***** RECORDS TO PROCESS

-- ==== Sys2Proof/Syntax.lean ====
section
/-!
DEFINITION. The commands the device takes, one constructor per row of the spec's command table, with the row's operands.
A command that acts for a register write carries its requester; an event carries what the outside world decides
(levels, data, error outcomes). Every operand type is exact where the spec bounds it; WellFormed checks the rest.
-/
namespace Sys2Proof

/-- Clerk numbers: 0 to 127 the sorting clerks (R9), 128 PM0, 129 PM1 (R8). -/
abbrev ClerkId := Fin 130
/-- A 4-bit register number (R134). -/
abbrev Reg4 := Fin 16
/-- Die numbers (R8): 0 HUB, 1 INT0, 2 INT1, 3 to 6 SORT0 to SORT3, 7 DISPATCH. -/
abbrev DieId := Fin 8
/-- Axis numbers (R25). -/
abbrev AxisId := Fin 16
/-- Who makes a register access: 0 to 129 a clerk (130 values, as `ClerkId`), 130 HOST, 131 the debug port (R3). -/
abbrev Requester := Fin 132

/-- A clerk, and how many younger instructions it has issued that an event squashes (R85). -/
structure SquashAt where
  clerk : ClerkId
  squashed : Fin 65
deriving DecidableEq, Repr

/-- What a wrong path has done until it is squashed: instructions issued, load-use stalls, and window loads issued (R85). -/
structure WrongPath where
  squashed : Fin 65
  stalls : Fin 65
  loads : Fin 9
deriving DecidableEq, Repr

/-- Data addressing forms of LD, ST, LDS and STS (R143). -/
inductive AddrMode where
  | ind (b : Reg4)
  | postInc (b : Reg4)
  | postDec (b : Reg4)
  | preDec (b : Reg4)
  | disp (b : Reg4) (x : Word)
deriving DecidableEq, Repr

/-- Port addressing forms of IN, OUT, INS and OUTS (R144). -/
inductive PortMode where
  | ind (b : Reg4)
  | disp (b : Reg4) (x : Word)
  | postInc (b : Reg4)
deriving DecidableEq, Repr

/-- Where a repeat prefix takes its count (R117, R154). -/
inductive RepCount where
  | reg (r : Reg4)
  | imm (n : Fin 256)
deriving DecidableEq, Repr

/-- What a stream packet carries: an image header as the camera states it, or samples of sensor rows with the stream bytes
that held them; `place` is the first sample's number in its image, as the standard's line markers tell it. The standard's
pixel packing is outside the spec, so samples stand unpacked (R232, log 20). -/
inductive StreamPart where
  | header (pf : Fin 16) (xsize ysize : Word)
  | samples (place : Nat) (xs : List Word) (raw : List (BitVec 8))
deriving DecidableEq, Repr

/-- A control-channel reply (R229, R230): an acknowledgement with its code and data, a wait acknowledgement, or a reply
whose CRC fails. -/
inductive CcReplyKind where
  | ack (code : Fin 256) (data : List (BitVec 32))
  | wait
  | badCrc
deriving DecidableEq, Repr

/-- Kinds of crossing channel (R268). -/
inductive CrossKind where
  | status
  | event
  | pulse
deriving DecidableEq, Repr

/-- A slot's up part as it returns: words U0 to U3 and UCRC (R306, R309). -/
structure NodeAnswer where
  u0 : Word
  u1 : Word
  u2 : Word
  u3 : Word
  ucrc : Word
deriving DecidableEq, Repr
/-- How a poll of a regulator ends (R363): without an answer after its retry, or with STATUS_WORD, READ_VOUT and READ_IOUT. -/
inductive PmbPoll where
  | failed
  | read (status vout iout : Word)
deriving DecidableEq, Repr
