-- ==== Sys2Proof/Machine/Regs.lean ====
section
/-!
DEFINITION. The register map: a name for the key of every register the spec gives the device, and one row per register with
the access type of each of its bits (R6) and its place in a multi-word value (R3, R4). A device-global port p (R105) has key
p; a die-local port p of die d (R104) has key 10000h * (1 + d) + p; a clerk-local port p of clerk c (R103) has key
100000h + 1000h * c + p. Each name's comment gives the rule that names the register and the spec file's number.
-/
namespace Sys2Proof.Machine

/-- Key of die-local port `p` of die `d` (R101, R104). -/
def dieKey (d p : Nat) : Nat := 0x10000 * (1 + d) + p
/-- Key of clerk-local port `p` of clerk `c` (R101, R103). -/
def clerkKey (c p : Nat) : Nat := 0x100000 + 0x1000 * c + p

namespace Reg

**********

### [PROBLEM TO SOLVE]
Set the data down again in full, exactly as given.

### [TASK OUTPUT]
-- ==== Sys2Proof/Syntax.lean ====
section
/-!
DEFINITION. The commands the device takes, one constructor per row of the spec's command table, with the row's operands.
A command that acts for a register write carries its requester; an event carries what the outside world decides
(levels, data, error outcomes). Every operand type is exact where the spec bounds it; WellFormed checks the rest.
-/
namespace Sys2Proof

/-- Clerk numbers: 0 to 127 the sorting clerks (R9), 128 PM0, 129 PM1 (R8). -/
abbrev ClerkId := Fin 130
/-- A 4-bit register number (R134). -/
abbrev Reg4 := Fin 16
/-- Die numbers (R8): 0 HUB, 1 INT0, 2 INT1, 3 to 6 SORT0 to SORT3, 7 DISPATCH. -/
abbrev DieId := Fin 8
/-- Axis numbers (R25). -/
abbrev AxisId := Fin 16
/-- Who makes a register access: 0 to 129 a clerk (130 values, as `ClerkId`), 130 HOST, 131 the debug port (R3). -/
abbrev Requester := Fin 132

/-- A clerk, and how many younger instructions it has issued that an event squashes (R85). -/
structure SquashAt where
  clerk : ClerkId
  squashed : Fin 65
deriving DecidableEq, Repr

/-- What a wrong path has done until it is squashed: instructions issued, load-use stalls, and window loads issued (R85). -/
structure WrongPath where
  squashed : Fin 65
  stalls : Fin 65
  loads : Fin 9
deriving DecidableEq, Repr

/-- Data addressing forms of LD, ST, LDS and STS (R143). -/
inductive AddrMode where
  | ind (b : Reg4)
  | postInc (b : Reg4)
  | postDec (b : Reg4)
  | preDec (b : Reg4)
  | disp (b : Reg4) (x : Word)
deriving DecidableEq, Repr

/-- Port addressing forms of IN, OUT, INS and OUTS (R144). -/
inductive PortMode where
  | ind (b : Reg4)
  | disp (b : Reg4) (x : Word)
  | postInc (b : Reg4)
deriving DecidableEq, Repr

/-- Where a repeat prefix takes its count (R117, R154). -/
inductive RepCount where
  | reg (r : Reg4)
  | imm (n : Fin 256)
deriving DecidableEq, Repr

/-- What a stream packet carries: an image header as the camera states it, or samples of sensor rows with the stream bytes
that held them; `place` is the first sample's number in its image, as the standard's line markers tell it. The standard's
pixel packing is outside the spec, so samples stand unpacked (R232, log 20). -/
inductive StreamPart where
  | header (pf : Fin 16) (xsize ysize : Word)
  | samples (place : Nat) (xs : List Word) (raw : List (BitVec 8))
deriving DecidableEq, Repr

/-- A control-channel reply (R229, R230): an acknowledgement with its code and data, a wait acknowledgement, or a reply
whose CRC fails. -/
inductive CcReplyKind where
  | ack (code : Fin 256) (data : List (BitVec 32))
  | wait
  | badCrc
deriving DecidableEq, Repr

/-- Kinds of crossing channel (R268). -/
inductive CrossKind where
  | status
  | event
  | pulse
deriving DecidableEq, Repr

/-- A slot's up part as it returns: words U0 to U3 and UCRC (R306, R309). -/
structure NodeAnswer where
  u0 : Word
  u1 : Word
  u2 : Word
  u3 : Word
  ucrc : Word
deriving DecidableEq, Repr
/-- How a poll of a regulator ends (R363): without an answer after its retry, or with STATUS_WORD, READ_VOUT and READ_IOUT. -/
inductive PmbPoll where
  | failed
  | read (status vout iout : Word)
deriving DecidableEq, Repr
-- ==== Sys2Proof/Machine/Regs.lean ====
section
/-!
DEFINITION. The register map: a name for the key of every register the spec gives the device, and one row per register with
the access type of each of its bits (R6) and its place in a multi-word value (R3, R4). A device-global port p (R105) has key
p; a die-local port p of die d (R104) has key 10000h * (1 + d) + p; a clerk-local port p of clerk c (R103) has key
100000h + 1000h * c + p. Each name's comment gives the rule that names the register and the spec file's number.
-/
namespace Sys2Proof.Machine

/-- Key of die-local port `p` of die `d` (R101, R104). -/
def dieKey (d p : Nat) : Nat := 0x10000 * (1 + d) + p
/-- Key of clerk-local port `p` of clerk `c` (R101, R103). -/
def clerkKey (c p : Nat) : Nat := 0x100000 + 0x1000 * c + p

namespace Reg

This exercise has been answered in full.